Abstract
A three-year survey was conducted to characterize the spatial distribution patterns of Pierce’s disease (PD) of grapevines in the Coachella Valley (Riverside County, CA). Spatial structures of PD distributions were characterized with geostatistics and spatial analysis with distance indices (SADIE). The survey confirmed 97 diseased grapevines from seven vineyards in the valley, and the diseased vines were localized within the vineyards. Approximately 82% of diseased grapevines were found near two to six consecutive dead, missing, or replanted grapevines in a row. Six vineyards had low (<0.01%) PD incidence, but one vineyard had 3.8% incidence and the diseased vines were spatially aggregated, forming a significant (p < 0.05) patch. The diseased grapevines within the patch also were aggregated and spatially correlated within 26 m. This is the first report of PD distribution in the Coachella Valley, and these findings provide the foundation for development of PD sampling plans.

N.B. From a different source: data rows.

/-- An engine presents an operation: with no free slot, or behind a waiting record, it waits at the engine; one that names no
taken packet, or whose operand word is malformed, is a protocol error. -/
def presentOp (k : Cfg) (d : Dyn) (l ptag code : Nat) (argOk : Bool) (f : Pkt → Nat → Dyn) : Dyn :=
  if !k.taskEngine l || opBlocked d l then d
  else match firstFree 8 0 (tkeys (getEng d l).ops) with
    | none => d
    | some j =>
      let bad := protoError k d l code 0 [.tokRsp l j .badDescriptor 0 0 0 0]
      match (getEng d l).tagged ptag with
      | none => bad
      | some p => if p.taken && argOk then f p j else bad

/-- An operation of a reserved code is a protocol error (R177). -/
def reservedOp (l ptag code : Nat) (k : Cfg) (d : Dyn) : Dyn := presentOp k d l ptag code false fun _ _ => d

/-- The operation of a packet, as presented. -/
def newOp (d : Dyn) (p : Pkt) (code : Nat) (hdr : W64) (payload : W256) (arg : Nat) : OpSlot :=
  { code := code, ptag := p.ptag, slot := p.slot, g := p.g, ctx := p.ctx, epoch := p.epoch, hdr := hdr,
    payload := payload, arg := w64 arg, fc := d.fc, seq := d.tk.opSeq, tgts := [], fullMask := 0, failMask := 0,
    worst := .ok, timeout := 0 }

/-- An operation takes its slot. -/
def putOp (d : Dyn) (l j : Nat) (o : OpSlot) : Dyn :=
  let d := modEng d l (fun e => { e with ops := tput e.ops j o })
  { d with tk := { d.tk with opSeq := d.tk.opSeq + 1 } }

def getOp (d : Dyn) (l j : Nat) : Option OpSlot := tget (getEng d l).ops j

def modOp (d : Dyn) (l j : Nat) (f : OpSlot → OpSlot) : Dyn := modEng d l (fun e => { e with ops := tmod e.ops j f })

/-- A TIMEOUT operand as it acts (R178). -/
def capTo (t : Nat) : Nat := min t (2 ^ 20)

/-! ### Receive queues (R179 to R184) -/

def RQueue.init : RQueue :=
  { isOpen := false, sel := false, leaf := 0, slot := 0, g := 0, epoch := 0, group := 0, last := none, toks := [] }

/-- Queue q of the stub of a leaf. -/
def qKey (l q : Nat) : Nat := l / 16 * 8 + q

def getQ (d : Dyn) (key : Nat) : RQueue := tgetD d.tk.queues key .init

def setQ (d : Dyn) (key : Nat) (x : RQueue) : Dyn := { d with tk := { d.tk with queues := tset d.tk.queues key x .init } }

/-- The queue is open for this packet. -/
def RQueue.ownedBy (x : RQueue) (l slot g epoch : Nat) : Bool :=
  x.isOpen && x.leaf = l && x.slot = slot && x.g = g && x.epoch = epoch

/-- A queue closes: its tokens are discarded and counted, and its group loses it (R181). -/
def closeQueue (d : Dyn) (key : Nat) : Dyn :=
  let x := getQ d key
  let q := key % 8
  let d := count (setQ d key .init) cTokDisc x.toks.length
  (ones 8 x.group.toNat).foldl (fun d i =>
    let kk := key / 8 * 8 + i
    let y := getQ d kk
    if i ≠ q && y.isOpen then setQ d kk { y with group := y.group &&& ~~~(BitVec.ofNat 8 (2 ^ q)) } else d) d

/-- The queue of a group that a RECV takes from: the lowest, or under SEL the first after the one last served. -/
def pickQueue (d : Dyn) (stub : Nat) (x : RQueue) : Option Nat :=
  let full := (ones 8 x.group.toNat).filter (fun i => !(getQ d (stub * 8 + i)).toks.isEmpty)
  if !x.sel then full.head?
  else match x.last with
    | none => full.head?
    | some n => match full.find? (fun i => n < i) with
      | some i => some i
      | none => full.head?

/-- A pending RECV is answered when its group holds a token, or its named queue is not its packet's. -/
def serveRecv (d : Dyn) (l j : Nat) : Dyn :=
  match getOp d l j with
  | none => d
  | some o =>
    if o.code ≠ 3 then d
    else
      let stub := l / 16
      let x := getQ d (qKey l (bits o.arg.toNat 0 3))
      if !x.ownedBy l o.slot o.g o.epoch then ans d l j o.slot .closed 0
      else match pickQueue d stub x with
        | none => d
        | some i =>
          let y := getQ d (stub * 8 + i)
          match y.toks with
          | [] => d
          | t :: rest =>
            let d := setQ d (stub * 8 + i) { y with toks := rest }
            let d := (ones 8 x.group.toNat).foldl (fun d n =>
              setQ d (stub * 8 + n) { getQ d (stub * 8 + n) with last := some i }) d
            emit d (.tokRsp l j .ok 0 t.hdr t.src t.payload)

/-- The pending RECVs of an engine, oldest first. -/
def serveRecvs (d : Dyn) (l : Nat) : Dyn :=
  let js := (isort (fun a b => a.2.seq ≤ b.2.seq) ((getEng d l).ops.filter (fun e => e.2.code = 3))).map (·.1)
  js.foldl (fun d j => serveRecv d l j) d

/-- After queues of a stub have closed or been regrouped. -/
def serveStub (d : Dyn) (stub : Nat) : Dyn :=
  ((d.en.filter (fun e => e.1 / 16 = stub)).map (·.1)).foldl serveRecvs d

Xylella fastidiosa Wells et al., a xylem-limited bacterium, causes Pierce’s disease (PD) of grapevines. It is transmitted by xylem-fluid feeding insects such as sharpshooters (Hemiptera: Cicadellidae) and spittlebugs (Hemiptera: Cercopidae) (Purcell and Frazier 1985). Pierce’s disease has been present in California for more than 100 years (Hopkins and Purcell 2002), and infrequent epidemics have occurred in the north coast of California. These epidemics were associated with populations of the blue-green sharpshooter, Graphocephala atropunctata Signoret (Purcell and Frazier 1985). Recent epidemics in southern California have been linked to the invasion of the glassy-winged sharpshooter, Homalodisca coagulata Say (Blua et al. 1999). The recent outbreak of H. coagulata and PD in the Temecula Valley (Riverside County, CA) has impacted 25% of the vineyard acres, resulting in ~$13 million in damage (Wine Institute 2002).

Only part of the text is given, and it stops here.